Directions for this task: Could you write out the opening lines of the data, word for word, stopping after the line that contains "count superframe. -/"?

*** Opening Given data ***

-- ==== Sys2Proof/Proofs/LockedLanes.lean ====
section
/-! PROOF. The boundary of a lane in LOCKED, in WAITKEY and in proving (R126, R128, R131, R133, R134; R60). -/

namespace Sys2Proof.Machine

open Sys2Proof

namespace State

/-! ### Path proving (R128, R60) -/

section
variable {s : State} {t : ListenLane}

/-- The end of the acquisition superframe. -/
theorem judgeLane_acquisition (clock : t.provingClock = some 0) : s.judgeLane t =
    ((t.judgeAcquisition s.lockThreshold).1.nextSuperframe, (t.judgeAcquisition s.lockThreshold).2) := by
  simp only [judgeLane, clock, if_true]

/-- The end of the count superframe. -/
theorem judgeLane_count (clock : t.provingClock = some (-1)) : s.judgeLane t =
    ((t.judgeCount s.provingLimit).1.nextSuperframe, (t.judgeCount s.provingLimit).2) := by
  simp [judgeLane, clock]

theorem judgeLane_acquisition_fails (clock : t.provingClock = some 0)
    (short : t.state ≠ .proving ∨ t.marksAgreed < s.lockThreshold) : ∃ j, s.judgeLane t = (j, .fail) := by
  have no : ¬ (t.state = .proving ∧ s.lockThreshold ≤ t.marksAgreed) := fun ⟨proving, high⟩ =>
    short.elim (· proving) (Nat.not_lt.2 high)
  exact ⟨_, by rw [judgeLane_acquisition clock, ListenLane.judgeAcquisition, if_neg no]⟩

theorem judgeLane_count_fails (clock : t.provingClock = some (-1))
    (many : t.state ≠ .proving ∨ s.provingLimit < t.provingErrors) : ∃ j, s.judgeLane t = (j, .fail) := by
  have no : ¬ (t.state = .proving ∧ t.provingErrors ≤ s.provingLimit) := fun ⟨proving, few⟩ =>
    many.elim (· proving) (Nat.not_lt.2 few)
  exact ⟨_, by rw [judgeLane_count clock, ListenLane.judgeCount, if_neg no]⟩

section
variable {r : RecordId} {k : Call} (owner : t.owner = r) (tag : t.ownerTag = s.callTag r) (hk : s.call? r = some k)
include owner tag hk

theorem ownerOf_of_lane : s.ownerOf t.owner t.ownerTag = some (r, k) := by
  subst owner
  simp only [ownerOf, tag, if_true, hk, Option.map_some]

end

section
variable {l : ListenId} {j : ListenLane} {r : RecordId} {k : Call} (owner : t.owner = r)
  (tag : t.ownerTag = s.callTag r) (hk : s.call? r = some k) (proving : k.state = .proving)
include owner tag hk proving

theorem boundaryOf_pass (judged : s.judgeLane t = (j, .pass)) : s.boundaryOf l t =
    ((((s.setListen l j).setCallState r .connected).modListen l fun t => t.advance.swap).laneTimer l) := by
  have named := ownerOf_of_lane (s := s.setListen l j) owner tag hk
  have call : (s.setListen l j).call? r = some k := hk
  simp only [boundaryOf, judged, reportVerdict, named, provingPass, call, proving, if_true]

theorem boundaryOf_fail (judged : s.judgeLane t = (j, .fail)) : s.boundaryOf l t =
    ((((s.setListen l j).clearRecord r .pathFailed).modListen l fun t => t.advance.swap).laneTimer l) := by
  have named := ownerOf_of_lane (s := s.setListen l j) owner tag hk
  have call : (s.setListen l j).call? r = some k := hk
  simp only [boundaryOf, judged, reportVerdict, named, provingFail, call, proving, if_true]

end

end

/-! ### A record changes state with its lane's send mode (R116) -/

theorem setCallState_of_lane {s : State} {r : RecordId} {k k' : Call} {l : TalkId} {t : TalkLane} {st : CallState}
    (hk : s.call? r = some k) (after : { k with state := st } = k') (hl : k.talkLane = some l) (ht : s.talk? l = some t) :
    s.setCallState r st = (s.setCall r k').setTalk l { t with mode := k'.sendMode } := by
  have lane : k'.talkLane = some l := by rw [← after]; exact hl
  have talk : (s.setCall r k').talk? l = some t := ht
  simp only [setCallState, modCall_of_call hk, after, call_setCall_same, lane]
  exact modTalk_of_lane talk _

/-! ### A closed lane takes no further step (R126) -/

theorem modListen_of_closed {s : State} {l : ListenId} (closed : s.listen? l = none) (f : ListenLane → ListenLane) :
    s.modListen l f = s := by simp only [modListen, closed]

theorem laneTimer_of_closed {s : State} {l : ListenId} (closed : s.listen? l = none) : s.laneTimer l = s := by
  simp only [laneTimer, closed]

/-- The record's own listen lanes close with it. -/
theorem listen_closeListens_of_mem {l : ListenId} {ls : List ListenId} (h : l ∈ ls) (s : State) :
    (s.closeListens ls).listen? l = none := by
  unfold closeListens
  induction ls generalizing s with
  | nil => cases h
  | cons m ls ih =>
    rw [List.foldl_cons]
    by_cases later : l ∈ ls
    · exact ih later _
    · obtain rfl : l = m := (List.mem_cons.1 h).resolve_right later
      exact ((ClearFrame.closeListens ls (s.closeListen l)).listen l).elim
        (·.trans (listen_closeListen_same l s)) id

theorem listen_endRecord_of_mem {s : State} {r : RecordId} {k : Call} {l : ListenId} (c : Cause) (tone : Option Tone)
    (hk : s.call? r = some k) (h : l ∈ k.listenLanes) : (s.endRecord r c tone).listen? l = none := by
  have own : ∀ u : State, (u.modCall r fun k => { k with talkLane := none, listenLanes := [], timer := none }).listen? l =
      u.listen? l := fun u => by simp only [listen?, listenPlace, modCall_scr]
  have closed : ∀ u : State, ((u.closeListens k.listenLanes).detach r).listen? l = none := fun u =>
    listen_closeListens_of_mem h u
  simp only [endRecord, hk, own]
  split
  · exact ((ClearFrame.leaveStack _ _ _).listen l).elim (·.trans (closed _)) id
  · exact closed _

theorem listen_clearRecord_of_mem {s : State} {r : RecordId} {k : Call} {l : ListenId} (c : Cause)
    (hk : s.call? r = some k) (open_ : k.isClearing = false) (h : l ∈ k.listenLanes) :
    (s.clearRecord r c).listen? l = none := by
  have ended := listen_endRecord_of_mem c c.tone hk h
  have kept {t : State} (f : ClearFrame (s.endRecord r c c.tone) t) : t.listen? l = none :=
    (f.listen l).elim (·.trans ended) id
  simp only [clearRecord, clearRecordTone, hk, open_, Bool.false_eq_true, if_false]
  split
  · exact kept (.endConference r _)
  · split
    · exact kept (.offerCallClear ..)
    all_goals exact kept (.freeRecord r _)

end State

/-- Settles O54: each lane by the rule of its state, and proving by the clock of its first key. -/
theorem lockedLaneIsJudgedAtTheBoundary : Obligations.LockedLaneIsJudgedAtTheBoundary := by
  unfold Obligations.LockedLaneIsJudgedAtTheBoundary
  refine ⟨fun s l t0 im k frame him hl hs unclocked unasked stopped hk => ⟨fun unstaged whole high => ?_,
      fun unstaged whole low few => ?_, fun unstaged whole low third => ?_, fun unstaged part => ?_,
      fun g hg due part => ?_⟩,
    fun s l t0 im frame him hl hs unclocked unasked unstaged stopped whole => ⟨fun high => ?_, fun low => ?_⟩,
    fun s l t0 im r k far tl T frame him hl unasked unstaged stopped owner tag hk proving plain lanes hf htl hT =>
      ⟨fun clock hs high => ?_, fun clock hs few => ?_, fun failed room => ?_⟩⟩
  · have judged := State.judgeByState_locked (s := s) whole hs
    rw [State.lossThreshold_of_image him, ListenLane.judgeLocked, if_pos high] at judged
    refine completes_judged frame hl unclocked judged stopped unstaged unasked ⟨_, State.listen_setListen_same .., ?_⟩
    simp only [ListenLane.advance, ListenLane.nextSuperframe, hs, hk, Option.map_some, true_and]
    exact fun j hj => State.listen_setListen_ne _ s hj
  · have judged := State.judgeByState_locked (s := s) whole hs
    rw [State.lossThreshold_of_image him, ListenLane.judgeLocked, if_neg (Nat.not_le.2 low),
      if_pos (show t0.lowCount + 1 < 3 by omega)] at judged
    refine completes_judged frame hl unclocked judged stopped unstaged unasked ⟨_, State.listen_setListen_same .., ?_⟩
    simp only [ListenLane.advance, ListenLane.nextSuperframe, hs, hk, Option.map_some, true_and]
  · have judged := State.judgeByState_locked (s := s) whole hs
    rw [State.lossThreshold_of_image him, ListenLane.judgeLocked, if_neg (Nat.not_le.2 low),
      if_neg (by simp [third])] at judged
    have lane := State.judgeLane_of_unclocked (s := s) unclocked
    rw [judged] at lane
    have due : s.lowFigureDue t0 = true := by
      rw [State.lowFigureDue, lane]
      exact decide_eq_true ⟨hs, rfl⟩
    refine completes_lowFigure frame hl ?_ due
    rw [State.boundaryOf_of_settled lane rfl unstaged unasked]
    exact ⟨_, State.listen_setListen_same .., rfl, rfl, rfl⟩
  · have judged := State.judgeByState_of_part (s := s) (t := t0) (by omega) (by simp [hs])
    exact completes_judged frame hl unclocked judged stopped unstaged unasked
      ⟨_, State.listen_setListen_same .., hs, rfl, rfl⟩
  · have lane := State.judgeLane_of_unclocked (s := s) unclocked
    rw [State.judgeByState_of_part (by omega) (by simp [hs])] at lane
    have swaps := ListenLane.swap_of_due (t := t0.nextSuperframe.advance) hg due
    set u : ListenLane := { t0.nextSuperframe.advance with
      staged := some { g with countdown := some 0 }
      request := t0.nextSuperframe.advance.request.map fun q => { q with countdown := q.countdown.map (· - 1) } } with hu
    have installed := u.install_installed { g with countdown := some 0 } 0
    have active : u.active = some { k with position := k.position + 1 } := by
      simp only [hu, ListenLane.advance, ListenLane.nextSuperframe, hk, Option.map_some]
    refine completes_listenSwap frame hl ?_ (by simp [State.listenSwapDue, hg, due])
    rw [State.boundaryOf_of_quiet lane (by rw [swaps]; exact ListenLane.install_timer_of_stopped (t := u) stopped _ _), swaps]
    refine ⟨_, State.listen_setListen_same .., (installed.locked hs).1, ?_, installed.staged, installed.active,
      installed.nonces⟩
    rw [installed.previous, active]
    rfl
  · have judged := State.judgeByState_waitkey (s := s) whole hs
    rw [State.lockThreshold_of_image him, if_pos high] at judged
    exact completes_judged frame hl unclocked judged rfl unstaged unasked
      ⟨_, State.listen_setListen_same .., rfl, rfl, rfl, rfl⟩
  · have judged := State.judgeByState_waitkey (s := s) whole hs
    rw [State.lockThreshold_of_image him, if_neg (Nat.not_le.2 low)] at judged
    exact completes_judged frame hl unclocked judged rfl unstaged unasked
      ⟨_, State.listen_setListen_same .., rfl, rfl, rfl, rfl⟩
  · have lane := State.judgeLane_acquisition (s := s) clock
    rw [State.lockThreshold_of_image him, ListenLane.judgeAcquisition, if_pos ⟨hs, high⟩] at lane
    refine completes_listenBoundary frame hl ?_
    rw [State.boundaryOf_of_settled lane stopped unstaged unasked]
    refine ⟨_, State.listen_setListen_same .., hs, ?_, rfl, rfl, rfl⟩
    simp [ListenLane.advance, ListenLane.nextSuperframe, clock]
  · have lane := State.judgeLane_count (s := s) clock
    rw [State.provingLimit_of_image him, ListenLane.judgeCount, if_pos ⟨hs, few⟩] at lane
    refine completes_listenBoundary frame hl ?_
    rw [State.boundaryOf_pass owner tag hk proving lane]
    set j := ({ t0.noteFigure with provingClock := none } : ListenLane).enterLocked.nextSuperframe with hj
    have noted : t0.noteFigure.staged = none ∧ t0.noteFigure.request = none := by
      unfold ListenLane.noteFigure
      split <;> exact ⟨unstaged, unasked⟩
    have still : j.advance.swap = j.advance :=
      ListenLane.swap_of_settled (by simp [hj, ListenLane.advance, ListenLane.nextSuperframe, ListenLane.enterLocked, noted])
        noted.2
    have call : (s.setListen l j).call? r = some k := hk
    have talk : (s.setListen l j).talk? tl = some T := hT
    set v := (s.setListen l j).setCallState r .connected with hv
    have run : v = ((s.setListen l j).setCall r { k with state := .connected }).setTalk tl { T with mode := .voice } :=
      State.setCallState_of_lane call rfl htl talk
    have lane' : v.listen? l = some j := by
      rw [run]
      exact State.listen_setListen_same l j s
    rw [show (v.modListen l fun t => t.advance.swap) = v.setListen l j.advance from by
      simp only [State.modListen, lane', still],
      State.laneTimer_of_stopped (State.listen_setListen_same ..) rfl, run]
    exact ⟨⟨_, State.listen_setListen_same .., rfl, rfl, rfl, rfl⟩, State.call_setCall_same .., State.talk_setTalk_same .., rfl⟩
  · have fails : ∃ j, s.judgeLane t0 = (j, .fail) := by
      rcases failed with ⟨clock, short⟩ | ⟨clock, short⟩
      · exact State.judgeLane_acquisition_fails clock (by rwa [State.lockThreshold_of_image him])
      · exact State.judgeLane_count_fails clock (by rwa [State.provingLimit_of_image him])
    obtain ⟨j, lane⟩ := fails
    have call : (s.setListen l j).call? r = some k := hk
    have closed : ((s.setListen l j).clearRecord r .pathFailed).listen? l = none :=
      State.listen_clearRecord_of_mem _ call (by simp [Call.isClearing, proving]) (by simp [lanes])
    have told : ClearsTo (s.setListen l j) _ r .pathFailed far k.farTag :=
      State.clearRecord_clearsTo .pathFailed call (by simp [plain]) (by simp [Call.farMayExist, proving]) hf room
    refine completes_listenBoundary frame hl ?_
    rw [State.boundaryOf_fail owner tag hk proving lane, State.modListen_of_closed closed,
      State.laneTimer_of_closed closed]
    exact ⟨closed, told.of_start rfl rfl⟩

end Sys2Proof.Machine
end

*** Closing Given data ***

Response to this task:
-- ==== Sys2Proof/Proofs/LockedLanes.lean ====
section
/-! PROOF. The boundary of a lane in LOCKED, in WAITKEY and in proving (R126, R128, R131, R133, R134; R60). -/

namespace Sys2Proof.Machine

open Sys2Proof

namespace State

/-! ### Path proving (R128, R60) -/

section
variable {s : State} {t : ListenLane}

/-- The end of the acquisition superframe. -/
theorem judgeLane_acquisition (clock : t.provingClock = some 0) : s.judgeLane t =
    ((t.judgeAcquisition s.lockThreshold).1.nextSuperframe, (t.judgeAcquisition s.lockThreshold).2) := by
  simp only [judgeLane, clock, if_true]

/-- The end of the count superframe. -/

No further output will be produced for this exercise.